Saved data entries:

-- ==== Sys2Proof/Laws/KeepTick.lean ====
section
/-! SUPPORT. What each operation of Machine/Tick.lean may change. -/
namespace Sys2Proof.Laws

open Sys2Proof Sys2Proof.Machine
set_option linter.unusedVariables false

theorem tickEvent_keep {M : Touch} {b0 : State} {old : TickGen} {took : Bool} {s : State} (hm : ({ flog := true } : Touch).le M = true) (hs : Keep M b0 s) :
    Keep M b0 (tickEvent old took s) := by
  unfold tickEvent
  repeat' (first
    | with_reducible assumption | (with_reducible intro _) | with_reducible refine logFault_keep ?_ ?_ | split)

theorem tickRefuse_keep {M : Touch} {b0 : State} {s : State} (hm : ({ tick := true } : Touch).le M = true) (hs : Keep M b0 s) :
    Keep M b0 (tickRefuse s) := by
  unfold tickRefuse
  repeat' (first
    | with_reducible assumption | (with_reducible dsimp -zeta only [keep_mk]) | with_reducible refine keep_tick ?_ ?_)

theorem writeTickCtl_keep {M : Touch} {b0 : State} {s : State} {time : Nat} {value : Word} (hm : ({ now := true, tick := true, flog := true } : Touch).le M = true) (hs : Keep M b0 s) :
    Keep M b0 (writeTickCtl s time value) := by
  unfold writeTickCtl
  repeat' (first
    | with_reducible assumption | (with_reducible intro _) | ((with_reducible refine touch_below hm ?_); rfl)
    | with_reducible refine tickRefuse_keep ?_ ?_ | with_reducible refine tickEvent_keep ?_ ?_
    | (with_reducible dsimp -zeta only [keep_mk]) | with_reducible refine keep_now_tick ?_ ?_ | split)

theorem execTickEnable_keep {M : Touch} {b0 : State} {time : Nat} {value : Word} {s : State} (hm : ({ now := true, tick := true, flog := true } : Touch).le M = true) (hs : Keep M b0 s) :
    KeepOut M b0 (execTickEnable time value s) := by
  unfold execTickEnable
  repeat' (first
    | with_reducible assumption | with_reducible refine keepOut_next ?_ | (with_reducible intro _)
    | with_reducible refine writeTickCtl_keep ?_ ?_ | split)

theorem execTickDisable_keep {M : Touch} {b0 : State} {time : Nat} {value : Word} {s : State} (hm : ({ now := true, tick := true, flog := true } : Touch).le M = true) (hs : Keep M b0 s) :
    KeepOut M b0 (execTickDisable time value s) := by
  unfold execTickDisable
  repeat' (first
    | with_reducible assumption | with_reducible refine keepOut_next ?_ | (with_reducible intro _)
    | with_reducible refine writeTickCtl_keep ?_ ?_ | split)

theorem execTickSourceChange_keep {M : Touch} {b0 : State} {time : Nat} {value : Word} {s : State} (hm : ({ now := true, tick := true, flog := true } : Touch).le M = true) (hs : Keep M b0 s) :
    KeepOut M b0 (execTickSourceChange time value s) := by
  unfold execTickSourceChange
  repeat' (first
    | with_reducible assumption | with_reducible refine keepOut_next ?_ | (with_reducible intro _)
    | with_reducible refine writeTickCtl_keep ?_ ?_ | split)

theorem execTickAltSourceChange_keep {M : Touch} {b0 : State} {time : Nat} {value : Word} {s : State} (hm : ({ now := true, tick := true, flog := true } : Touch).le M = true) (hs : Keep M b0 s) :
    KeepOut M b0 (execTickAltSourceChange time value s) := by
  unfold execTickAltSourceChange
  repeat' (first
    | with_reducible assumption | with_reducible refine keepOut_next ?_ | (with_reducible intro _)
    | with_reducible refine writeTickCtl_keep ?_ ?_ | split)

theorem execTickOutEnable_keep {M : Touch} {b0 : State} {time : Nat} {value : Word} {s : State} (hm : ({ now := true, tick := true, flog := true } : Touch).le M = true) (hs : Keep M b0 s) :
    KeepOut M b0 (execTickOutEnable time value s) := by
  unfold execTickOutEnable
  repeat' (first
    | with_reducible assumption | with_reducible refine keepOut_next ?_ | (with_reducible intro _)
    | with_reducible refine writeTickCtl_keep ?_ ?_ | split)

theorem writeTickPeriod_keep {M : Touch} {b0 : State} {s : State} {value : Word} (hm : ({ tick := true } : Touch).le M = true) (hs : Keep M b0 s) :
    Keep M b0 (writeTickPeriod s value) := by
  unfold writeTickPeriod
  repeat' (first
    | with_reducible assumption | (with_reducible intro _) | with_reducible refine tickRefuse_keep ?_ ?_
    | (with_reducible dsimp -zeta only [keep_mk]) | with_reducible refine keep_tick ?_ ?_ | split
    | (with_reducible dsimp only))

theorem execTickPeriodWrite_keep {M : Touch} {b0 : State} {value : Word} {s : State} (hm : ({ tick := true } : Touch).le M = true) (hs : Keep M b0 s) :
    KeepOut M b0 (execTickPeriodWrite value s) := by
  unfold execTickPeriodWrite
  repeat' (first
    | with_reducible assumption | with_reducible refine keepOut_next ?_ | (with_reducible intro _)
    | with_reducible refine writeTickPeriod_keep ?_ ?_ | split)

theorem writeOffsetLo_keep {M : Touch} {b0 : State} {s : State} {value : Word} (hm : ({ tick := true } : Touch).le M = true) (hs : Keep M b0 s) :
    Keep M b0 (writeOffsetLo s value) := by
  unfold writeOffsetLo
  repeat' (first
    | with_reducible assumption | (with_reducible intro _) | with_reducible refine tickRefuse_keep ?_ ?_
    | (with_reducible dsimp -zeta only [keep_mk]) | with_reducible refine keep_tick ?_ ?_ | split)

theorem writeOffsetHi_keep {M : Touch} {b0 : State} {s : State} {value : Word} (hm : ({ tick := true, flog := true } : Touch).le M = true) (hs : Keep M b0 s) :
    Keep M b0 (writeOffsetHi s value) := by
  unfold writeOffsetHi
  repeat' (first
    | with_reducible assumption | (with_reducible intro _) | ((with_reducible refine touch_below hm ?_); rfl)
    | with_reducible refine tickRefuse_keep ?_ ?_ | with_reducible refine tickEvent_keep ?_ ?_
    | (with_reducible dsimp -zeta only [keep_mk]) | with_reducible refine keep_tick ?_ ?_ | split)

theorem execTickSysOffsetLoWrite_keep {M : Touch} {b0 : State} {value : Word} {s : State} (hm : ({ tick := true } : Touch).le M = true) (hs : Keep M b0 s) :
    KeepOut M b0 (execTickSysOffsetLoWrite value s) := by
  unfold execTickSysOffsetLoWrite
  repeat' (first
    | with_reducible assumption | with_reducible refine keepOut_next ?_ | (with_reducible intro _)
    | with_reducible refine writeOffsetLo_keep ?_ ?_ | split)

theorem execTickSysOffsetHiWrite_keep {M : Touch} {b0 : State} {value : Word} {s : State} (hm : ({ tick := true, flog := true } : Touch).le M = true) (hs : Keep M b0 s) :
    KeepOut M b0 (execTickSysOffsetHiWrite value s) := by
  unfold execTickSysOffsetHiWrite
  repeat' (first
    | with_reducible assumption | with_reducible refine keepOut_next ?_ | (with_reducible intro _)
    | with_reducible refine writeOffsetHi_keep ?_ ?_ | split)

theorem readNowLo_keep {M : Touch} {b0 : State} {s : State} (hm : ({ dev := true, tick := true } : Touch).le M = true) (hs : Keep M b0 s) :
    Keep M b0 (readNowLo s) := by
  unfold readNowLo
  repeat' (first
    | with_reducible assumption | (with_reducible dsimp -zeta only [keep_mk]) | with_reducible refine keep_dev_tick ?_ ?_
    | (with_reducible dsimp only))

theorem execTickNowLoRead_keep {M : Touch} {b0 : State} {s : State} (hm : ({ dev := true, tick := true } : Touch).le M = true) (hs : Keep M b0 s) :
    KeepOut M b0 (execTickNowLoRead s) := by
  unfold execTickNowLoRead
  repeat' (first
    | with_reducible assumption | with_reducible refine keepOut_next ?_ | (with_reducible intro _)
    | with_reducible refine readNowLo_keep ?_ ?_ | split)

theorem tickInEdge_keep {M : Touch} {b0 : State} {s : State} {time : Nat} (hm : ({ now := true, tick := true, flog := true } : Touch).le M = true) (hs : Keep M b0 s) :
    Keep M b0 (tickInEdge s time) := by
  unfold tickInEdge
  repeat' (first
    | with_reducible assumption | (with_reducible intro _) | ((with_reducible refine touch_below hm ?_); rfl)
    | with_reducible refine tickEvent_keep ?_ ?_ | (with_reducible dsimp -zeta only [keep_mk])
    | with_reducible refine keep_now_tick ?_ ?_ | split)

theorem execTickInEdge_keep {M : Touch} {b0 : State} {time : Nat} {s : State} (hm : ({ now := true, tick := true, flog := true } : Touch).le M = true) (hs : Keep M b0 s) :
    KeepOut M b0 (execTickInEdge time s) := by
  unfold execTickInEdge
  repeat' (first
    | with_reducible assumption | with_reducible refine keepOut_next ?_ | with_reducible refine tickInEdge_keep ?_ ?_)

theorem refMissing_keep {M : Touch} {b0 : State} {s : State} {r : SrcRole} (hm : ({ tick := true, flog := true } : Touch).le M = true) (hs : Keep M b0 s) :
    Keep M b0 (refMissing s r) := by
  unfold refMissing
  repeat' (first
    | with_reducible assumption | (with_reducible intro _) | ((with_reducible refine touch_below hm ?_); rfl)
    | with_reducible refine tickEvent_keep ?_ ?_ | (with_reducible dsimp -zeta only [keep_mk])
    | with_reducible refine keep_tick ?_ ?_ | split)

theorem execReferenceMissing_keep {M : Touch} {b0 : State} {role : SrcRole} {s : State} (hm : ({ tick := true, flog := true } : Touch).le M = true) (hs : Keep M b0 s) :
    KeepOut M b0 (execReferenceMissing role s) := by
  unfold execReferenceMissing
  repeat' (first
    | with_reducible assumption | with_reducible refine keepOut_next ?_ | with_reducible refine refMissing_keep ?_ ?_)

theorem holdoverTimeout_keep {M : Touch} {b0 : State} {s : State} (hm : ({ tick := true, flog := true } : Touch).le M = true) (hs : Keep M b0 s) :
    Keep M b0 (holdoverTimeout s) := by
  unfold holdoverTimeout
  repeat' (first
    | with_reducible assumption | (with_reducible intro _) | ((with_reducible refine touch_below hm ?_); rfl)
    | with_reducible refine tickEvent_keep ?_ ?_ | (with_reducible dsimp -zeta only [keep_mk])
    | with_reducible refine keep_tick ?_ ?_ | split)

theorem execHoldoverTimeout_keep {M : Touch} {b0 : State} {s : State} (hm : ({ tick := true, flog := true } : Touch).le M = true) (hs : Keep M b0 s) :
    KeepOut M b0 (execHoldoverTimeout s) := by
  unfold execHoldoverTimeout
  repeat' (first
    | with_reducible assumption | with_reducible refine keepOut_next ?_ | with_reducible refine holdoverTimeout_keep ?_ ?_)

theorem sendMarkers_keep {M : Touch} {b0 : State} {s : State} (hm : ({ links := true } : Touch).le M = true) (hs : Keep M b0 s) :
    Keep M b0 (sendMarkers s) := by
  unfold sendMarkers
  repeat' (first
    | with_reducible assumption | (with_reducible dsimp -zeta only [keep_mk]) | with_reducible refine keep_links ?_ ?_
    | (with_reducible dsimp only))

end Sys2Proof.Laws
end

> What to produce
Transcribe the entries above word for word, from the first line through the line containing "set_option linter.unusedVariables false", and nothing else.

> Result of this task
-- ==== Sys2Proof/Laws/KeepTick.lean ====
section
/-! SUPPORT. What each operation of Machine/Tick.lean may change. -/
namespace Sys2Proof.Laws

open Sys2Proof Sys2Proof.Machine
set_option linter.unusedVariables false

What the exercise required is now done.